Certains ont peut-être trouvé la formule paradoxale. Dans sa présentation lundi de la stratégie française pour réduire nos émissions de gaz à effet de serre, Emmanuel Macron a plaidé pour… relancer certaines exploitations minières. Le président a réclamé « une cartographie précise des ressources en matière de lithium, de cobalt qui se trouvent sur notre territoire », des métaux dits « critiques », nécessaires à la conception des batteries électriques. Le chef de l’État a également évoqué « les gisements d’hydrogène naturel », qui pourraient « jouer un rôle majeur pour produire l’énergie du futur ».
Dans un rapport publié en décembre 2021, le Bureau de Recherches Géologiques et Minières (BRGM) estimait que les sous-sols français contiendraient près de 500 000 tonnes de lithium. L’instance ciblait à l’époque quatre gisements principaux à Tréguennec (Finistère), Montebras (Creuse), Chédeville (Haute-Vienne) et Beauvoir (Allier) ou la première mine d’extraction de ce « métal critique » doit voir le jour dans les cinq prochaines années.
Mais un autre gisement a récemment été découvert en Alsace par la société minière française Eramet, qui compte y produire du lithium d’ici 2030, depuis deux sites industriels déjà existants à Soultz-sous-Forêts et Rittershoffen (Bas-Rhin). Le projet mené avec « Électricité de Strasbourg consiste à pomper les saumures géothermales (de l’eau enfouie à 2-3 km de profondeur, chargée de métaux), y extraire la chaleur et le lithium et réinjecter l’eau dans les sous-sols.
« Notre procédé a l’avantage d’être moins consommateur en ressources que les procédés conventionnels d’extraction de lithium », explique Ludovic Donati, directeur du projet chez Eramet. « L’objectif est de produire au moins 10 000 tonnes de lithium par an d’ici 2030 », ajoute le responsable, qui se félicite que ce type de projet permette de « réduire notre dépendance pour les métaux critiques ».
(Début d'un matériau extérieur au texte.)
-- ==== Sys2Proof/Tests/Slice0.lean ====
section
/-! SUPPORT. Tests. Expected results are the spec's own vectors (95_test_vectors.md, named in the comments) or read off
the rule named; the ROM images list only the bytes a test reads. Then the witnesses of the obligations' hypotheses. -/

namespace Sys2Proof.Tests

open Sys2Proof Sys2Proof.Machine

/-! ### Well-formedness: each check refuses an ill-formed term (spec R163, R164, R166, R167) -/

theorem test_wellFormed_setPrg8 : (Instr.setPrg8 0xE000#16 3).wellFormed = true ∧
    (Instr.setPrg8 0x6000#16 3).wellFormed = false ∧ (Instr.setPrg8 0x8001#16 3).wellFormed = false := by decide

theorem test_wellFormed_setPrg16 : (Instr.setPrg16 0xC000#16 3).wellFormed = true ∧
    (Instr.setPrg16 0xA000#16 3).wellFormed = false := by decide

theorem test_wellFormed_setChr1 : (Instr.setChr1 0x1C00#16 3).wellFormed = true ∧
    (Instr.setChr1 0x2000#16 3).wellFormed = false ∧ (Instr.setChr1 0x0401#16 3).wellFormed = false := by decide

theorem test_wellFormed_setChr4 : (Instr.setChr4 0x1000#16 3).wellFormed = true ∧
    (Instr.setChr4 0x0400#16 3).wellFormed = false := by decide

theorem test_wellFormed_call : (BankCall.setPrg8 0x9000#16 0).wellFormed = false ∧
    (BankCall.setPrg16 0xE000#16 0).wellFormed = false ∧ (BankCall.setChr1 0x0001#16 0).wellFormed = false ∧
    (BankCall.setChr4 0x2000#16 0).wellFormed = false := by decide

/-! ### Decoding: words written out from spec R70, R71 (vectors E1v to E17v) -/

-- OP 0000, RSV 0000, ADDR 0000000000000000, DATA 00000000
theorem test_decode_init : decode 0b00000000000000000000000000000000#32 {} = .ok (.init none) := by decide

-- OP 0001
theorem test_decode_powerOn : decode 0b00010000000000000000000000000000#32 {} = .ok .powerOn := by decide

-- OP 0010, RSV 0000, ADDR 1000000000000000, DATA 00000101; and ADDR 0xFFFF, DATA 0xF3
theorem test_decode_write : decode 0b00100000100000000000000000000101#32 {} = .ok (.write 0x8000#16 0x05#8) ∧
    decode 0x20FFFFF3#32 {} = .ok (.write 0xFFFF#16 0xF3#8) := by decide

-- OP 0011, RSV 0000, ADDR 1111111111111100
theorem test_decode_read : decode 0b00110000111111111111110000000000#32 {} = .ok (.read 0xFFFC#16) := by decide

-- OP 0100
theorem test_decode_saveState : decode 0b01000000000000000000000000000000#32 {} = .ok .saveState := by decide

-- OP 0101, DATA 00010010; the image is the payload's
theorem test_decode_loadState : decode 0b01010000000000000000000000010010#32 {} = .ok (.loadState 0x12#8 none) ∧
    decode 0x50000012#32 { image := some [1#8] } = .ok (.loadState 0x12#8 (some [1#8])) := by decide

-- OP 0110
theorem test_decode_close : decode 0b01100000000000000000000000000000#32 {} = .ok .close := by decide

-- OP 0111
theorem test_decode_batteryLoad :
    decode 0b01110000000000000000000000000000#32 { image := some [] } = .ok (.batteryLoad (some [])) := by decide

-- OP 1000
theorem test_decode_batterySave : decode 0b10000000000000000000000000000000#32 {} = .ok .batterySave := by decide

-- OP 1001 to 1111, each with the 28 bits below it kept
theorem test_decode_reservedOp9 : decode 0x90000000#32 {} = .ok (.reservedOp9 0#28) ∧
    decode 0x91000000#32 {} = .ok (.reservedOp9 0x1000000#28) := by decide

theorem test_decode_reservedOpA : decode 0xA0000001#32 {} = .ok (.reservedOpA 1#28) := by decide

theorem test_decode_reservedOpB : decode 0xB0000002#32 {} = .ok (.reservedOpB 2#28) := by decide

theorem test_decode_reservedOpC : decode 0xC0000003#32 {} = .ok (.reservedOpC 3#28) := by decide

theorem test_decode_reservedOpD : decode 0xD0000004#32 {} = .ok (.reservedOpD 4#28) := by decide

theorem test_decode_reservedOpE : decode 0xE0000005#32 {} = .ok (.reservedOpE 5#28) := by decide

theorem test_decode_reservedOpF : decode 0xFFFFFFFF#32 {} = .ok (.reservedOpF 0xFFFFFFF#28) := by decide

-- E13v to E16v
theorem test_decode_rejects : decode 0x11000000#32 {} = .error .reservedField ∧
    decode 0x10000001#32 {} = .error .reservedField ∧ decode 0x30800001#32 {} = .error .reservedField ∧
    decode 0x50800012#32 {} = .error .reservedField ∧ decode 0x21000000#32 {} = .error .reservedField := by decide

/-- Decision D11's example parameters E1: P16_FIXED_LAST, 0, 0x07, 4, 0x0F, bit 3, HORIZONTAL, VERTICAL. -/
def layoutE1 : BankLayout := ⟨.p16FixedLast, 0, 0x07#8, 4, 0x0F#8⟩

/-- COMBINED with E1. -/
def combinedE1 : CombinedParams := ⟨layoutE1, some 3, .horizontal, .vertical⟩

/-- SUBMAPPER_POLARITY with E1, invertSubmapper 1. -/
def polarityE1 : PolarityParams := ⟨layoutE1, 3, .horizontal, .vertical, 1⟩

-- the variant field, tags 0 to 3 (spec R77), parameter values from spec R78
theorem test_decode_variants : decodeVariantRow { tag := 0 } = .ok .prg16LowSwitch ∧
    decodeVariantRow { tag := 1 } = .ok .chr8Switch ∧
    decodeVariantRow
      { tag := 2, prgMode := 0, prgShift := 0, prgMask := 0x07, chrShift := 4, chrMask := 0x0F, mirBit := some 3,
        mirLo := 0, mirHi := 1 } = .ok (.combined combinedE1) ∧
    decodeVariantRow
      { tag := 3, prgMode := 0, prgShift := 0, prgMask := 0x07, chrShift := 4, chrMask := 0x0F, mirBit := some 3,
        mirLo := 0, mirHi := 1 } = .ok (.submapperPolarity polarityE1) := by decide

-- the twelve reserved tags (spec R77)
theorem test_decode_reservedVariants : decodeTableWord 8 4 = some .reservedVariant4 ∧
    decodeTableWord 8 5 = some .reservedVariant5 ∧ decodeTableWord 8 6 = some .reservedVariant6 ∧
    decodeTableWord 8 7 = some .reservedVariant7 ∧ decodeTableWord 8 8 = some .reservedVariant8 ∧
    decodeTableWord 8 9 = some .reservedVariant9 ∧ decodeTableWord 8 10 = some .reservedVariant10 ∧
    decodeTableWord 8 11 = some .reservedVariant11 ∧ decodeTableWord 8 12 = some .reservedVariant12 ∧
    decodeTableWord 8 13 = some .reservedVariant13 ∧ decodeTableWord 8 14 = some .reservedVariant14 ∧
    decodeTableWord 8 15 = some .reservedVariant15 ∧ decodeTableWord 8 16 = none := by decide
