/-- The machine right after power-on or the reset input, with no carrier on any link (R2 to R5, R18, R37, R39, R60, R77,
R80, R84, R107, R126, R145, R167, R173, R182) and no command waiting. -/
def State.reset : State := {}

end Sys2Proof.Machine
end

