-- ==== Sys2Proof/Decode.lean ====
section
/-! DEFINITION. How bytes name commands. The opcode table gives its rows no bits, so no word spells a command (log 23). The
bytes on a head link and on the inbound trunk side do: the receivers of R21 and R165 cut them into frames (R197), and each
frame is one command. The frames that a sender builds are `headFrame` and `trunkFrame`. -/

namespace Sys2Proof

open Sys2Proof.Machine

/-- The command that a word of the opcode table spells: none, since no row has bits (log 23). -/
def decodeTableWord (_nbits _w : Nat) : Option Instr := none

/-- The command that a whole head frame is (R22): a SLICE or a HEAD STATUS with a matching CRC-16, else a frame to discard. -/
def headCommand (p : HeadId) (kind : Byte) (payload : List Byte) (crc : BitVec 16) : Instr :=
  if crc = headCrc kind payload ∧ kind = 1#8 then .slice p payload
  else if crc = headCrc kind payload ∧ kind = 2#8 then .headStatus p payload
  else .headFrameDiscarded p kind payload crc

/-- The command that a whole inbound trunk frame is (R165): a request, or a frame to discard. -/
def trunkCommand (kind : Byte) (payload : List Byte) (crc : BitVec 32) : Instr :=
  match payload with
  | tag :: code :: rest =>
    if crc = trunkCrc kind payload ∧ kind = 32#8 then .request tag code rest else .trunkFrameDiscarded kind payload crc
  | [] => .trunkFrameDiscarded kind payload crc
  | [_] => .trunkFrameDiscarded kind payload crc

/-- A head receiver over bytes in order of arrival (R21), one step for each unit of fuel: a byte that starts no sync is passed
over; a length above the limit discards the frame, and the search goes on after the length field; a frame that has not
arrived whole gives nothing yet. -/
def receiveHeadFrom (p : HeadId) : Nat → List Byte → List Instr
  | 0, _ => []
  | fuel + 1, bytes =>
    match bytes with
    | 171#8 :: 205#8 :: kind :: l0 :: l1 :: rest =>
      let n := leNat [l0, l1]
      if headPayloadLimit < n then .headFrameTooLong p :: receiveHeadFrom p fuel rest
      else if rest.length < n + 2 then []
      else
        headCommand p kind (rest.take n) (BitVec.ofNat 16 (fieldU n 2 rest)) :: receiveHeadFrom p fuel (rest.drop (n + 2))
    | _ :: rest => receiveHeadFrom p fuel rest
    | [] => []

/-- The commands that the bytes of a head link are (R21). -/
def receiveHead (p : HeadId) (bytes : List Byte) : List Instr := receiveHeadFrom p bytes.length bytes

/-- The trunk receiver over inbound bytes in order of arrival (R165), one step for each unit of fuel. -/
def receiveTrunkFrom : Nat → List Byte → List Instr
  | 0, _ => []
  | fuel + 1, bytes =>
    match bytes with
    | 90#8 :: 195#8 :: kind :: l0 :: l1 :: rest =>
      let n := leNat [l0, l1]
      if requestPayloadLimit + 2 < n then .trunkFrameTooLong :: receiveTrunkFrom fuel rest
      else if rest.length < n + 4 then []
      else
        trunkCommand kind (rest.take n) (BitVec.ofNat 32 (fieldU n 4 rest)) :: receiveTrunkFrom fuel (rest.drop (n + 4))
    | _ :: rest => receiveTrunkFrom fuel rest
    | [] => []

/-- The commands that the inbound bytes of the trunk link are (R165). -/
def receiveTrunk (bytes : List Byte) : List Instr := receiveTrunkFrom bytes.length bytes

end Sys2Proof
end

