-- ==== Sys2Proof/Machine/Flags.lean ====
section
/-! DEFINITION. Every coded value: the positions of the profile and intrusion flags (R199), the codes of the named values
(R196), of the statuses (R198) and of the events (R200), and the orders of severity of R68 and R131. -/

namespace Sys2Proof.Machine

/-- The value of a flag at a position. -/
def flagAt (position : Nat) (b : Bool) : Nat := if b then 2 ^ position else 0

/-- The position of a reason flag (R199). -/
def reasonPosition : CloseReason → Nat
  | .forced => 0
  | .timedOut => 1
  | .early => 2
  | .drained => 3
  | .aborted => 4

/-- The value of the reason flag: 0 for a closure by progress (R114, R199). -/
def reasonBits : Option CloseReason → Nat
  | none => 0
  | some r => 2 ^ reasonPosition r

/-- The flags field of the PROFILE header (R199). -/
def profileFlagBits (f : ProfileFlags) : Nat :=
  reasonBits f.reason + flagAt 5 f.unmapped + flagAt 6 f.noAssess + flagAt 7 f.slip + flagAt 8 f.single
    + flagAt 9 f.headWarn + flagAt 10 f.gap + flagAt 11 f.sparse + flagAt 12 f.intruded + flagAt 13 f.marginal
    + flagAt 14 f.alerting + flagAt 15 f.moreRuns + flagAt 16 f.fullRing

/-- The flags byte of the INTRUSION record (R199). -/
def intrusionFlagBits (fullRing moreRuns alerting : Bool) : Nat :=
  flagAt 0 fullRing + flagAt 1 moreRuns + flagAt 2 alerting

/-- The codes of the run states (R196). -/
def runStateCode : RunState → Nat
  | .unarmed => 0
  | .armed => 1
  | .running => 2
  | .draining => 3
  | .ended => 4
  | .halted => 5

/-- The codes of the port states (R196). -/
def portStateCode : PortState → Nat
  | .down => 0
  | .disabled => 1
  | .waiting => 2
  | .streaming => 3
  | .silent => 4
  | .faulted => 5

/-- The codes of the head conditions (R196). -/
def conditionCode : Condition → Nat
  | .ok => 0
  | .warn => 1
  | .fault => 2

/-- The codes of the odometry modes (R196). -/
def odoModeCode : OdoMode → Nat
  | .normal => 0
  | .slip => 1
  | .single => 2

/-- The filter mode as R83 reports it. R196 has no row for it; the model's choice is the code of the odometry mode of the same
name (log 34, DESIGN CHOICE). -/
def filterModeCode : FilterMode → Nat
  | .normal => 0
  | .slip => 1

/-- The codes of the wheel states (R196). -/
def wheelStatusCode : WheelStatus → Nat
  | .present => 0
  | .lost => 1

/-- The codes of the marker run statuses (R196). -/
def markerStatusCode : MarkerStatus → Nat
  | .unseen => 0
  | .matched => 1
  | .missed => 2

/-- The codes of the directions (R196). -/
def directionCode : Direction → Nat
  | .up => 0
  | .down => 1

/-- The codes of the zones (R196). -/
def zoneCode : Zone → Nat
  | .assess => 0
  | .noAssess => 1

/-- The codes of the sector classes (R196), which rise with their severity (R131). -/
def sectorClassCode : SectorClass → Nat
  | .void => 0
  | .unassessed => 1
  | .clear => 2
  | .near => 3
  | .intrusion => 4

/-- The more severe of two odometry modes, NORMAL < SLIP < SINGLE (R68). -/
def worseMode (x y : OdoMode) : OdoMode := if odoModeCode x < odoModeCode y then y else x

/-- The more severe of two sector classes (R131). -/
def worseClass (x y : SectorClass) : SectorClass := if sectorClassCode x < sectorClassCode y then y else x

/-- A head's number (R20). -/
def headNumber : HeadId → Nat
  | .h0 => 0
  | .h1 => 1
  | .h2 => 2

/-- The codes of the staging target kinds (R196). -/
def targetKindCode : StagingTarget → Nat
  | .envelope _ => 1
  | .calibration _ => 2

/-- The id of a staging target (R172). -/
def targetId : StagingTarget → Nat
  | .envelope id => id
  | .calibration h => headNumber h

/-- The codes of the RUN_END reasons (R196). -/
def endReasonCode : EndReason → Nat
  | .stopped => 1
  | .halted => 2

/-- The codes of the fault sources (R196). -/
def sourceCode : Source → Nat
  | .port p => headNumber p
  | .wheel .a => 3
  | .wheel .b => 4
  | .odometry => 5
  | .outboundQueue => 6
  | .headPorts => 7
  | .trunkLink => 8
  | .comparator => 9

/-- The status codes (R198). -/
def statusCode : Status → Nat
  | .ok => 0
  | .badKind => 1
  | .malformed => 2
  | .badValue => 3
  | .state => 4
  | .frozen => 5
  | .tooLate => 6
  | .inUse => 7
  | .noEntry => 8
  | .noEnvelope => 9
  | .conflict => 10
  | .full => 11
  | .incomplete => 12
  | .notStaged => 13

/-- The event kind codes (R200). -/
def eventKindCode : EventKind → Nat
  | .sliceMalformed => 1
  | .gap => 2
  | .headSilent => 3
  | .headFault => 4
  | .headWarn => 5
  | .wheelLost => 6
  | .slip => 7
  | .reversal => 8
  | .unknownMarker => 9
  | .repeatMarker => 10
  | .missedMarker => 11
  | .recalRefused => 12
  | .recalibrated => 13
  | .profileDropped => 14
  | .alert => 15
  | .headsLost => 16
  | .linkLost => 17
  | .intrusionLost => 18

/-- The kind of an event's detail (R200). -/
def eventKind : EventDetail → EventKind
  | .sliceMalformed _ _ _ => .sliceMalformed
  | .gap _ _ _ => .gap
  | .headSilent _ _ => .headSilent
  | .headFault _ _ => .headFault
  | .headWarn _ _ => .headWarn
  | .wheelLost _ _ => .wheelLost
  | .slip _ _ _ _ => .slip
  | .reversal _ _ => .reversal
  | .unknownMarker _ => .unknownMarker
  | .repeatMarker _ _ _ => .repeatMarker
  | .missedMarker _ _ _ => .missedMarker
  | .recalRefused _ _ _ _ _ _ => .recalRefused
  | .recalibrated _ _ _ _ _ _ _ => .recalibrated
  | .profileDropped _ _ _ _ => .profileDropped
  | .alert _ _ _ _ _ => .alert
  | .headsLost _ _ _ => .headsLost
  | .linkLost _ _ _ => .linkLost
  | .intrusionLost _ _ _ _ => .intrusionLost

/-- Three port states packed into one number (R200): port 0 in the least significant byte. -/
def packedStates (p : PerHead PortState) : Nat :=
  portStateCode p.h0 + 256 * portStateCode p.h1 + 65536 * portStateCode p.h2

/-- The station that a fault record takes from a fault's detail (R185, R187). -/
def faultStation : EventDetail → Option Nat
  | .profileDropped _ station _ _ => some station
  | .headsLost station _ _ => station
  | .linkLost station _ _ => station
  | .intrusionLost station _ _ _ => some station
  | _ => none

/-- The first detail number of a fault record (R185, R187). -/
def faultDetail1 : EventDetail → Int
  | .sliceMalformed start _ _ => start
  | .gap expected _ _ => expected
  | .headSilent revolution _ => revolution
  | .headFault code _ => code
  | .headWarn code _ => code
  | .wheelLost silent _ => silent
  | .slip f _ _ _ => f
  | .reversal _ behind => behind
  | .unknownMarker window => window
  | .repeatMarker _ label _ => label
  | .missedMarker _ label _ => label
  | .recalRefused label _ _ _ _ _ => label
  | .recalibrated label _ _ _ _ _ _ => label
  | .profileDropped sequence _ _ _ => sequence
  | .alert sequence _ _ _ _ => sequence
  | .headsLost _ limit _ => limit
  | .linkLost _ limit _ => limit
  | .intrusionLost _ sequence _ _ => sequence

/-- The second detail number of a fault record (R185, R187), 0 where the kind has one number only (R200). -/
def faultDetail2 : EventDetail → Int
  | .sliceMalformed _ count _ => count
  | .gap _ start _ => start
  | .headSilent _ expected => expected
  | .headFault _ temperature => temperature
  | .headWarn _ temperature => temperature
  | .repeatMarker _ _ status => markerStatusCode status
  | .headsLost _ _ states => packedStates states
  | .linkLost _ _ occupancy => occupancy
  | _ => 0

end Sys2Proof.Machine
end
Les quantités de lithium que l’entreprise espère y récolter sont cependant moindres que celles des mines situées sur d’autres continents. À titre de comparaison, Eramet prévoit d’extraire environ 24 000 tonnes de lithium par an de son gisement en Argentine.
Peu de cobalt en France métropolitaine
Également évoqué par Emmanuel Macron, le cobalt, nécessaire lui aussi à la fabrication des batteries électriques, serait moins abondant dans nos sols. « En France métropolitaine, le cobalt est actuellement recensé en substance secondaire sur neuf sites, sans mettre en évidence un potentiel économique significatif », indiquait le BRGM dans son rapport. Seule la mine de Fanny, près de Kruth (Haut-Rhin) indique une production qui dépasse les cinq tonnes.
Quant à l’hydrogène naturel, un gisement a été découvert autour du puits de Folschviller en Moselle. Interrogés par France bleu, les chercheurs à l’origine de la découverte sont optimistes et estiment que quelque 46 millions de tonnes d’hydrogène, soit plus de la moitié de la consommation mondiale actuelle, pourrait y être extrait. Une demande de permis de recherche a également été déposée dans le Béarn et une autre entreprise a obtenu l’autorisation de chercher de l’hydrogène blanc dans les sous-sols du Doubs, selon le média Reporterre.
Malgré l’optimisme concernant ces ressources, les experts appellent à rester mesurés quant à la perspective pour la France de sortir de la dépendance d’ici quelques années. « On est au début d’un chemin nécessairement long vu l’état de notre industrie », juge Olivier Appert, conseiller du Centre Énergie & Climat de l’Ifri. « Mais le changement de ton qui consiste à concilier l’industrie et la transition écologique est positif ».